-- ==== Sys2Proof/Machine/Switch.lean ====
section
/-! DEFINITION. The switch core (chapter "Switch core and station bus ports"): redundancy pairs as egress sees them,
buffer admission, forwarding, the forwarding database, link groups, mirror capture and the Belay gate. -/

namespace Sys2Proof.Machine

open Sys2Proof Sys2Proof.Reg

def Block.modSwc (b : Block) (f : Swc → Swc) : Block := { b with swc := f b.swc }

/-- The state of port p: process ports 0–15, station ports 16–19. -/
def Block.prt (b : Block) (p : Nat) : Port := b.port.get (fun _ => {}) p
def Block.setPrt (b : Block) (p : Nat) (x : Port) : Block := { b with port := (p, x) :: b.port }

/-- Is an index in a mask of 24 ports? -/
def inMask (m i : Nat) : Bool := bit m i

/-- The link of switch port p; the internal ports 20–22 are always up. -/
def Block.linkUp (b : Block) (p : Nat) : Bool :=
  if p < 16 then b.on (PRTp_STAT_LINK p) else if p < 20 then b.on (STNs_STAT_LINK (p - 16)) else true

/-! Counters and events of the ports and of the switch (R148, R184, R185) -/

def Block.prtCnt (b : Block) (p i n : Nat) : Block :=
  b.count (PRTp_CNTi p i) n (bitOf (PRTp_CNT_ROLL p) i) (132 + 16 * p)
def Block.stnCnt (b : Block) (s i n : Nat) : Block :=
  b.count (STNs_CNTi s i) n (bitOf (STNs_CNT_ROLL s) i) (388 + 16 * s)
def Block.swcCnt (b : Block) (i n : Nat) : Block := b.count (SWC_CNTi i) n (bitOf SWC_CNT_ROLL i) 454

/-! Redundancy pairs (R132) -/

/-- The role a port's last read values give it: its MODE and its partner, where the two form a pair. -/
def Block.pairOf (b : Block) (p : Nat) : Option (Nat × Nat) :=
  let x := b.prt p
  let r := x.red.toNat
  let m := bits r 0 3
  let q := bits r 28 4
  let y := b.prt q
  let t := y.red.toNat
  if p < 16 ∧ x.en = true ∧ y.en = true ∧ m ≠ 0 ∧ m < 6 ∧ q ≠ p ∧ bits t 28 4 = p ∧ bits t 0 3 = m ∧
      (if m = 1 then bit r 3 ≠ bit t 3 else bits x.cfg.toNat 1 2 = bits y.cfg.toNat 1 2) then some (m, q)
  else none

/-- The lower-numbered port of a pair, which keeps its node table, counter and parameters (R133). -/
def Block.pairLow (b : Block) (p : Nat) : Nat := match b.pairOf p with | some (_, q) => if q < p then q else p | none => p

/-- An egress mask with both ports of each pair it names, less the pair of the ingress port (R135); a PTP frame goes to the named ports
alone (R96). -/
def Block.expandPairs (b : Block) (src : Nat) (f : List Byte) (mask : Nat) : Nat :=
  (List.range 24).foldl (fun acc e =>
    let asked := match b.pairOf e with
      | some (_, q) => (inMask mask e || (inMask mask q && etherType f != 0x88F7)) && e != src && q != src
      | none => inMask mask e
    if asked then acc + 2 ^ e else acc) 0

/-- The sequence number each pair with a port in a mask gives a frame, and the counters advanced by one (R135, R136). -/
def Block.takeSeqs (b : Block) (mask : Nat) : List (Nat × Nat) × Block :=
  (List.range 16).foldl (fun r p =>
    match r.2.pairOf p with
    | some (_, q) =>
      if (inMask mask p || inMask mask q) && decide (p < q) then
        let x := r.2.prt p
        ((p, x.seq) :: r.1, r.2.setPrt p { x with seq := (x.seq + 1) % 65536 })
      else r
    | none => r) ([], b)

/-! Cells (R157, R158) -/

def cellsOf (f : List Byte) : Nat := (f.length + 4 + 255) / 256

/-- The field of SWC_QOCC that holds the cells of queue q of port e. -/
def qocc (e q : Nat) : Fld := ⟨SWC_QOCCn_w e (q / 2), 16 * (q % 2), 16⟩

/-- Cells now held by frames from port 20. -/
def Block.pubUsed (b : Block) : Nat :=
  (b.swc.store.filter (fun f => f.src == 20)).foldl (fun n f => n + cellsOf f.bytes) 0

/-- Cells still owed to queues below their minimum. -/
def Block.cellsOwed (b : Block) : Nat :=
  (List.range 184).foldl (fun n i => n + (b.get SWC_BUF_MIN_MIN_CELLS - b.get (qocc (i / 8) (i % 8)))) 0

/-- shared_free of R158. -/
def Block.sharedFree (b : Block) : Nat :=
  b.get SWC_BUF_STAT_FREE - (b.get SWC_BUF_CFG_PUB_CELLS - b.pubUsed) - b.cellsOwed

/-- The free cells change; falling below the watermark raises event 449. -/
def Block.setFree (b : Block) (n : Nat) : Block :=
  let wm := b.get SWC_BUF_WM_LOW
  let old := b.get SWC_BUF_STAT_FREE
  (b.set SWC_BUF_STAT_FREE n).raiseIf (decide (wm ≤ old) && decide (n < wm)) 449

/-! Launch times (R112) -/

/-- tdiff40 of R112: now minus a 40-bit target, signed. -/
def tdiff40 (now target : Nat) : Int := sgn 40 ((now + 2 ^ 40 - target % 2 ^ 40) % 2 ^ 40)

/-- The full time nearest to now whose low 40 bits are a target (R112). -/
def Block.extend40 (b : Block) (target : Nat) : Nat := (((b.ns : Nat) : Int) - tdiff40 b.ns target).toNat

/-! What lookup reads of a frame (R154, R156) -/

/-- The VLAN ID used for lookup (R154 step 1). -/
def Block.lookupVid (b : Block) (port : Nat) (f : List Byte) : Nat :=
  if frameTci f % 4096 = 0 then b.get (SWC_PORTn_CFG_PVID port) else frameTci f % 4096

/-- The egress queue of a frame (R156). -/
def Block.queueOf (b : Block) (port : Nat) (f : List Byte) : Nat :=
  if frameTagged f then frameTci f / 8192 else b.get (SWC_PORTn_CFG_PCP port)

/-! Mirror capture (R165 to R167) -/

/-- The bytes of a mirror record for SNAP. -/
def mirSize (snap : Nat) : Nat := if snap = 0 then 64 else if snap = 1 then 128 else 256

/-- A record of session m is lost: counted, with event 457 + m at most once a second (R167). -/
def Block.mirLose (b : Block) (m : Nat) : Block :=
  let b := b.modSwc (fun w => { w with mirLost := (m, satAdd 0xFFFF (w.mirLost.get (fun _ => 0) m) 1) :: w.mirLost })
  (b.count (SWC_MIRm_LOST m) 1 (bitOf (SWC_MIRm_LOST m) 32) 454).raiseEvery 1000 (457 + m)

/-- Session m writes one record (R166), or loses it. A discard for which R166 has no REASON (none) writes a free value there. -/
def Block.mirWrite (b : Block) (m port : Nat) (f : List Byte) (dropped egress : Bool) (reason : Option Nat) (stamp vid queue : Nat) :
    Block :=
  let size := mirSize (b.get (SWC_MIRm_CTRL_SNAP m))
  let cap := 2 ^ clampN 16 30 (b.get (SWC_MIRm_CTRL_RING_LOG m)) / size
  let prod := (b.rd (SWC_MIRm_PROD m)).toNat
  let cons := (b.rd (SWC_MIRm_CONS m)).toNat
  let full := decide (cap ≤ sub32 prod cons)
  let at' := b.rd64 (SWC_MIRm_BASE_LO m) + prod % cap * size
  if (full && !b.on (SWC_MIRm_CTRL_POLICY m)) || !b.inData at' size then (b.mirLose m).doIf (!b.inData at' size) (fun b => b.refusedAt at' size)
  else
    let b := b.doIf full (fun b => b.wr (SWC_MIRm_CONS m) (BitVec.ofNat 32 (cons + 1)))
    let r := match reason with | some r => (r, b) | none => b.draw 256
    let b := r.2
    let lost := b.swc.mirLost.get (fun _ => 0) m
    let flags := (if egress then 1 else 0) + (if dropped then 2 else 0) +
      (if f.length < size - 32 then 4 else 0) + (if lost = 0 then 0 else 8)
    let pcp := frameTci f / 8192
    let rec' := leBytes 2 prod ++ leBytes 1 m ++ leBytes 1 flags ++ leBytes 2 (f.length + 4) ++ leBytes 1 port ++
      leBytes 1 r.1 ++ leBytes 8 (stamp / 65536) ++ leBytes 2 stamp ++ leBytes 2 lost ++
      leBytes 2 (vid % 4096 + pcp * 4096 + (if frameTagged f then 32768 else 0)) ++ leBytes 1 queue ++
      leBytes 9 0 ++ fit (size - 32) f
    let b := b.dramStore at' rec'
    let b := (b.wr (SWC_MIRm_PROD m) (BitVec.ofNat 32 (prod + 1))).modSwc (fun w => { w with mirLost := (m, 0) :: w.mirLost })
    let half := decide (cap < 2 * sub32 (prod + 1) (b.rd (SWC_MIRm_CONS m)).toNat) && decide (2 * sub32 prod cons ≤ cap)
    (b.swcCnt 11 1).raiseIf half (461 + m)

/-- Every session that captures this frame at this port does so (R165). -/
def Block.mirror (b : Block) (port : Nat) (f : List Byte) (dropped egress : Bool) (reason : Option Nat) (stamp vid queue : Nat) : Block :=
  b.each 4 (fun m b =>
    let ing := inMask (b.get (SWC_MIRm_ING_MASK m)) port
    let egr := inMask (b.get (SWC_MIRm_EGR_MASK m)) port
    let asked := if dropped then b.on (SWC_MIRm_CTRL_DROPS m) && (ing || egr) else if egress then egr else ing
    let ety := beAt f (afterVlan f) 2
    if b.on (SWC_MIRm_CTRL_EN m) && asked &&
        (ety &&& b.get (SWC_MIRm_ETYPE_MASK m)) == b.get (SWC_MIRm_ETYPE_VALUE m) then
      b.mirWrite m port f dropped egress reason stamp vid queue
    else b)

/-- A frame is discarded at egress port e for a reason of R166, at TIM_NOW; its record carries both the egress and the dropped flag
(DEDUCED, notes/assumptions/158.md). -/
def Block.mirDrop (b : Block) (e : Nat) (f : SwFrame) (reason : Option Nat) : Block :=
  b.mirror e f.bytes true true reason b.stamp f.vid f.queue

/-- A frame that arrived on port p is captured (R165). -/
def Block.rxMirror (b : Block) (p : Nat) (f : List Byte) (stamp : Nat) : Block :=
  b.mirror p f false false (some 0) stamp (b.lookupVid p f) 0xFF

/-- A frame that arrived on port p is discarded there, for a reason of R166 or none that it lists. -/
def Block.rxDrop (b : Block) (p : Nat) (f : List Byte) (reason : Option Nat) : Block :=
  b.mirror p f true false reason b.stamp (b.lookupVid p f) 0xFF

/-! Admission (R158, R160, R724) -/

/-- The ports of E whose links are down take no reference of a frame; each counts once in LINK_FLUSH (R724). -/
def Block.liveMask (b : Block) (f : SwFrame) (E : Nat) : Nat × Block :=
  (List.range 23).foldl (fun r e =>
    if inMask E e then
      if r.2.linkUp e then (r.1 + 2 ^ e, r.2) else (r.1, (r.2.swcCnt 8 1).mirDrop e f (some 5))
    else r) (0, b)

/-- Does queue q of port e accept c cells (R158)? -/
def Block.queueTakes (b : Block) (c e q shared : Nat) : Bool :=
  let use := b.get (qocc e q)
  let min := b.get SWC_BUF_MIN_MIN_CELLS
  decide (use + c ≤ min) ||
    (decide (c ≤ shared) && decide (use + c ≤ min + shared / 2 ^ b.get SWC_BUF_CFG_DYN_SHIFT))

/-- Put a frame's id at the end of a queue. -/
def enqueue (m : Sparse (List Nat)) (k id : Nat) : Sparse (List Nat) := (k, m.get (fun _ => []) k ++ [id]) :: m

/-- The admission of R158 for a frame not from port 20: the mask of the queues that accepted it, the frame stored
once with that many references, and the drops counted. -/
def Block.takeIn (b : Block) (f : SwFrame) (E : Nat) : Nat × Block :=
  let c := cellsOf f.bytes
  let shared := b.sharedFree
  let live := b.liveMask f E
  let r := (List.range 23).foldl (fun (r : Nat × Block) e =>
    if inMask live.1 e then
      if b.queueTakes c e f.queue shared then (r.1 + 2 ^ e, r.2)
      else (r.1, ((r.2.swcCnt 2 1).raiseEvery 1 448).mirDrop e f (some 1))
    else r) (0, live.2)
  let ok := r.1
  let n := (List.range 23).foldl (fun n e => if inMask ok e then n + 1 else n) 0
  if n = 0 then (0, r.2)
  else
    let sq := if etherType f.bytes = 0x88F7 then ([], r.2) else r.2.takeSeqs ok
    let b := sq.2
    let g := { f with id := b.swc.nextId, refs := n, seqs := sq.1, ports := ok }
    let b := b.modSwc (fun w => { w with store := w.store ++ [g], nextId := w.nextId + 1 })
    let b := b.setFree (b.get SWC_BUF_STAT_FREE - c)
    let b := b.each 23 (fun e b => b.doIf (inMask ok e) (fun b =>
      (b.set (qocc e f.queue) (b.get (qocc e f.queue) + c)).modSwc (fun w =>
        match f.launch with
        | some _ => { w with launch := enqueue w.launch e g.id }
        | none => { w with queues := enqueue w.queues (8 * e + f.queue) g.id })))
    (ok, b)

/-- A stored frame by its id. -/
def Block.stored (b : Block) (id : Nat) : Option SwFrame := b.swc.store.find? (fun f => f.id == id)

/-- The descriptor of a frame from the Ridge port takes the STATUS of the first discard (R72). -/
def Block.txMark (b : Block) (id status : Nat) : Block :=
  b.modSwc (fun w => { w with txRing := w.txRing.map (fun e => if e.1 = id && e.2.1 == 0 then (id, status, e.2.2) else e) })

/-- The descriptors at the front whose frames are gone complete, in ring order (R72). -/
def Block.txComplete (b : Block) : List (Nat × Nat × Bool) → Block
  | [] => b.modSwc (fun w => { w with txRing := [] })
  | e :: t => if e.2.2 then (b.txDone 0 e.2.1).txComplete t else b.modSwc (fun w => { w with txRing := e :: t })

/-- A frame from the Ridge port is gone. -/
def Block.txEnd (b : Block) (id : Nat) : Block :=
  b.txComplete (b.swc.txRing.map (fun e => if e.1 = id then (id, e.2.1, true) else e))

/-- A station port has just lost a frame it had to send: it is empty from now on, if no other waits (R173). -/
def Block.idleNow (b : Block) (e : Nat) : Block :=
  b.doIf (decide (16 ≤ e) && decide (e < 20)) (fun b => b.modSwc (fun w => { w with idleAt := (e - 16, b.ns) :: w.idleAt }))

/-- One reference of a frame at port e is released; the last one frees its cells (R160). -/
def Block.release (b : Block) (e id : Nat) : Block :=
  match b.stored id with
  | none => b
  | some f =>
    let b := b.idleNow e
    let b := b.doIf (f.src != 20) (fun b => b.set (qocc e f.queue) (b.get (qocc e f.queue) - cellsOf f.bytes))
    if f.refs ≤ 1 then
      let b := (b.modSwc (fun w => { w with store := w.store.filter (fun g => g.id != id) })).setFree
        (b.get SWC_BUF_STAT_FREE + cellsOf f.bytes)
      b.doIf (f.src == 21) (fun b => b.txEnd id)
    else b.modSwc (fun w => { w with store := w.store.map (fun g => if g.id = id then { g with refs := g.refs - 1 } else g) })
........
What is needed — Your answer should consist only of the lines above between the line holding "to R167) -/" and the line holding "let b := b.dramStore at' rec'", inclusive, each transcribed exactly.

Exercise response —
/-! Mirror capture (R165 to R167) -/

/-- The bytes of a mirror record for SNAP. -/
def mirSize (snap : Nat) : Nat := if snap = 0 then 64 else if snap = 1 then 128 else 256

/-- A record of session m is lost: counted, with event 457 + m at most once a second (R167). -/
def Block.mirLose (b : Block) (m : Nat) : Block :=
  let b := b.modSwc (fun w => { w with mirLost := (m, satAdd 0xFFFF (w.mirLost.get (fun _ => 0) m) 1) :: w.mirLost })
  (b.count (SWC_MIRm_LOST m) 1 (bitOf (SWC_MIRm_LOST m) 32) 454).raiseEvery 1000 (457 + m)

/-- Session m writes one record (R166), or loses it. A discard for which R166 has no REASON (none) writes a free value there. -/
def Block.mirWrite (b : Block) (m port : Nat) (f : List Byte) (dropped egress : Bool) (reason : Option Nat) (stamp vid queue : Nat) :
    Block :=
  let size := mirSize (b.get (SWC_MIRm_CTRL_SNAP m))
  let cap := 2 ^ clampN 16 30 (b.get (SWC_MIRm_CTRL_RING_LOG m)) / size
  let prod := (b.rd (SWC_MIRm_PROD m)).toNat
  let cons := (b.rd (SWC_MIRm_CONS m)).toNat
  let full := decide (cap ≤ sub32 prod cons)
  let at' := b.rd64 (SWC_MIRm_BASE_LO m) + prod % cap * size
  if (full && !b.on (SWC_MIRm_CTRL_POLICY m)) || !b.inData at' size then (b.mirLose m).doIf (!b.inData at' size) (fun b => b.refusedAt at' size)
  else
    let b := b.doIf full (fun b => b.wr (SWC_MIRm_CONS m) (BitVec.ofNat 32 (cons + 1)))
    let r := match reason with | some r => (r, b) | none => b.draw 256
    let b := r.2
    let lost := b.swc.mirLost.get (fun _ => 0) m
    let flags := (if egress then 1 else 0) + (if dropped then 2 else 0) +
      (if f.length < size - 32 then 4 else 0) + (if lost = 0 then 0 else 8)
    let pcp := frameTci f / 8192
    let rec' := leBytes 2 prod ++ leBytes 1 m ++ leBytes 1 flags ++ leBytes 2 (f.length + 4) ++ leBytes 1 port ++
      leBytes 1 r.1 ++ leBytes 8 (stamp / 65536) ++ leBytes 2 stamp ++ leBytes 2 lost ++
      leBytes 2 (vid % 4096 + pcp * 4096 + (if frameTagged f then 32768 else 0)) ++ leBytes 1 queue ++
      leBytes 9 0 ++ fit (size - 32) f
    let b := b.dramStore at' rec'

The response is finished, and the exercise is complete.